---------- Given records

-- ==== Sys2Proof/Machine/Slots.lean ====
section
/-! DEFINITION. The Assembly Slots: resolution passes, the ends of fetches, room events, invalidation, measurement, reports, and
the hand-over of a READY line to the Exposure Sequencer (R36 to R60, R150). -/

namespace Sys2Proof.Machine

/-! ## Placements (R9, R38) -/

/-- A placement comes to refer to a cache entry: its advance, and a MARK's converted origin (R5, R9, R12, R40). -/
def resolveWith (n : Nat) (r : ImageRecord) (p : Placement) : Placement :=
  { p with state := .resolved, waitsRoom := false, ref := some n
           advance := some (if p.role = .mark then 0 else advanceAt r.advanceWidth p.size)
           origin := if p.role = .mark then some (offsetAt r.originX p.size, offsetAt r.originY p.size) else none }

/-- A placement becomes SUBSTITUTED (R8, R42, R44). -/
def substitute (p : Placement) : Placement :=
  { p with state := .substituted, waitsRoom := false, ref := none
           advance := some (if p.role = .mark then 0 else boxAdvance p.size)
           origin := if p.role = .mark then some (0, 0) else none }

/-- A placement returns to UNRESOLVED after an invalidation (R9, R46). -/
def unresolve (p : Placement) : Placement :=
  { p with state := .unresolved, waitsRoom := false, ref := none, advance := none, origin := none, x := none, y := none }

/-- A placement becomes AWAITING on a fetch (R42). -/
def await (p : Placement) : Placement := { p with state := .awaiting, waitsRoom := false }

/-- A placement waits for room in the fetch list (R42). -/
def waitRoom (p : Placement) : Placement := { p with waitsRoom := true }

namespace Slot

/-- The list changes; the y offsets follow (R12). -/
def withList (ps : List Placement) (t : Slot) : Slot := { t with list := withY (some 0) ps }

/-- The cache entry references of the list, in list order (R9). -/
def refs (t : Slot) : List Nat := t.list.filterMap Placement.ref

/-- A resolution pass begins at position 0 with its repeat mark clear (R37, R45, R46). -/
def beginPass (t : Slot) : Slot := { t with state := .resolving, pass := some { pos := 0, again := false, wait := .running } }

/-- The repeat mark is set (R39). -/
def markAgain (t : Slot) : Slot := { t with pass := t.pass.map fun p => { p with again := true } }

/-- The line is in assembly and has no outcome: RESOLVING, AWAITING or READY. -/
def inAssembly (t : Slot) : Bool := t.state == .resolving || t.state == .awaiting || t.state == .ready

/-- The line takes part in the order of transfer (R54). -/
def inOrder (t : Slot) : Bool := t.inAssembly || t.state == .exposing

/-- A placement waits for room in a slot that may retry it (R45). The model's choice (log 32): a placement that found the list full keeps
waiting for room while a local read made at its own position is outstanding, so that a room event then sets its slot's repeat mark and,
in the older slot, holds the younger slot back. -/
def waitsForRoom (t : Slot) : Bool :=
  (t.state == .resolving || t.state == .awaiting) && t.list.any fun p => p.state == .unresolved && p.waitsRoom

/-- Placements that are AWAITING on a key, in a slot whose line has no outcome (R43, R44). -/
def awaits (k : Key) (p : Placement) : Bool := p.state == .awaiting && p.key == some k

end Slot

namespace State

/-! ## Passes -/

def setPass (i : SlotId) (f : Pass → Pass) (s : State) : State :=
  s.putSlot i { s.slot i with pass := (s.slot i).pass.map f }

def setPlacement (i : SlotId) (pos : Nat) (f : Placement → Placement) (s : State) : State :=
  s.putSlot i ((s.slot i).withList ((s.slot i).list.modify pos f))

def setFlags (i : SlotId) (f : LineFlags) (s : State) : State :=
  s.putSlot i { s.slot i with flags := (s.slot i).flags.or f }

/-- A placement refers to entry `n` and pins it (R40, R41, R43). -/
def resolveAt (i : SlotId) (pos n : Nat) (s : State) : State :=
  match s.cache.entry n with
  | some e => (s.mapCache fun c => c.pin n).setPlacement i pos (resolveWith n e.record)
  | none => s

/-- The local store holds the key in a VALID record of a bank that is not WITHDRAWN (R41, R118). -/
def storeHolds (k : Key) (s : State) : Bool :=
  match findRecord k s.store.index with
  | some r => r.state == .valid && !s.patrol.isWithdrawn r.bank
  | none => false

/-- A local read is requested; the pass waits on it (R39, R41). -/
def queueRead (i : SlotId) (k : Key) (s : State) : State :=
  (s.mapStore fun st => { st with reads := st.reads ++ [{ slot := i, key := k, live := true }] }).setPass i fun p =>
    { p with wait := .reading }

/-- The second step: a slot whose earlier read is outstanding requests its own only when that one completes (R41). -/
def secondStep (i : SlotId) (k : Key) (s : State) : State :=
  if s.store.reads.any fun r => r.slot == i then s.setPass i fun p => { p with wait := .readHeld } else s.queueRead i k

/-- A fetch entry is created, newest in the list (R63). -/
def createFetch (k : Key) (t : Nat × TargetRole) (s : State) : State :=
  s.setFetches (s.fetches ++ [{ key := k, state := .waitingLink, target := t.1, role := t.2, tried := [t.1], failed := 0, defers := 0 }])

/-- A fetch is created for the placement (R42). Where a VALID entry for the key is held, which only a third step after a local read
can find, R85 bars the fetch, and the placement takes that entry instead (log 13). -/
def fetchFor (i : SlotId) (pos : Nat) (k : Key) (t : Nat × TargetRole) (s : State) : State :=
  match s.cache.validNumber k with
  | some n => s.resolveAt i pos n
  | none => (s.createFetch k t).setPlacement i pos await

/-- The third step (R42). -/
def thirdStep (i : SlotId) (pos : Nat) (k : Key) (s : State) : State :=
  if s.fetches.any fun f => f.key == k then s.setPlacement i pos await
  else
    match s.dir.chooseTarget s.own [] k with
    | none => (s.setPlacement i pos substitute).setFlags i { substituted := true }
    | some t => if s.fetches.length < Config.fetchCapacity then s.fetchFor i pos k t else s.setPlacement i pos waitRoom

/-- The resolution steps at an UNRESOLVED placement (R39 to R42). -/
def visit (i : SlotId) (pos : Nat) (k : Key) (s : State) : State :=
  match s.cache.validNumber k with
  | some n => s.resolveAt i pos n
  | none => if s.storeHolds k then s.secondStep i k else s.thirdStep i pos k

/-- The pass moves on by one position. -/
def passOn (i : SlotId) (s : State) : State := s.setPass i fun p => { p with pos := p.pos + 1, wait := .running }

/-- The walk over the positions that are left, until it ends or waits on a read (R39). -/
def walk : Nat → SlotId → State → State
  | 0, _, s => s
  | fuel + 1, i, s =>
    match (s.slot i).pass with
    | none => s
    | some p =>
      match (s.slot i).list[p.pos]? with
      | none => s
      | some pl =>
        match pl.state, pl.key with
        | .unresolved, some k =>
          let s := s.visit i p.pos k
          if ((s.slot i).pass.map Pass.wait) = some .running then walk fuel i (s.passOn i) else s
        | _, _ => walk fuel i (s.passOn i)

--------------------

### Exercise prompt
Beginning with the line that holds "i pos waitRoom", please give again each line exactly until the records end, and include that final line.

### Solved exercise
    | some t => if s.fetches.length < Config.fetchCapacity then s.fetchFor i pos k t else s.setPlacement i pos waitRoom

/-- The resolution steps at an UNRESOLVED placement (R39 to R42). -/
def visit (i : SlotId) (pos : Nat) (k : Key) (s : State) : State :=
  match s.cache.validNumber k with
  | some n => s.resolveAt i pos n
  | none => if s.storeHolds k then s.secondStep i k else s.thirdStep i pos k

/-- The pass moves on by one position. -/
def passOn (i : SlotId) (s : State) : State := s.setPass i fun p => { p with pos := p.pos + 1, wait := .running }

/-- The walk over the positions that are left, until it ends or waits on a read (R39). -/
def walk : Nat → SlotId → State → State
  | 0, _, s => s
  | fuel + 1, i, s =>
    match (s.slot i).pass with
    | none => s
    | some p =>
      match (s.slot i).list[p.pos]? with
      | none => s
      | some pl =>
        match pl.state, pl.key with
        | .unresolved, some k =>
          let s := s.visit i p.pos k
          if ((s.slot i).pass.map Pass.wait) = some .running then walk fuel i (s.passOn i) else s
        | _, _ => walk fuel i (s.passOn i)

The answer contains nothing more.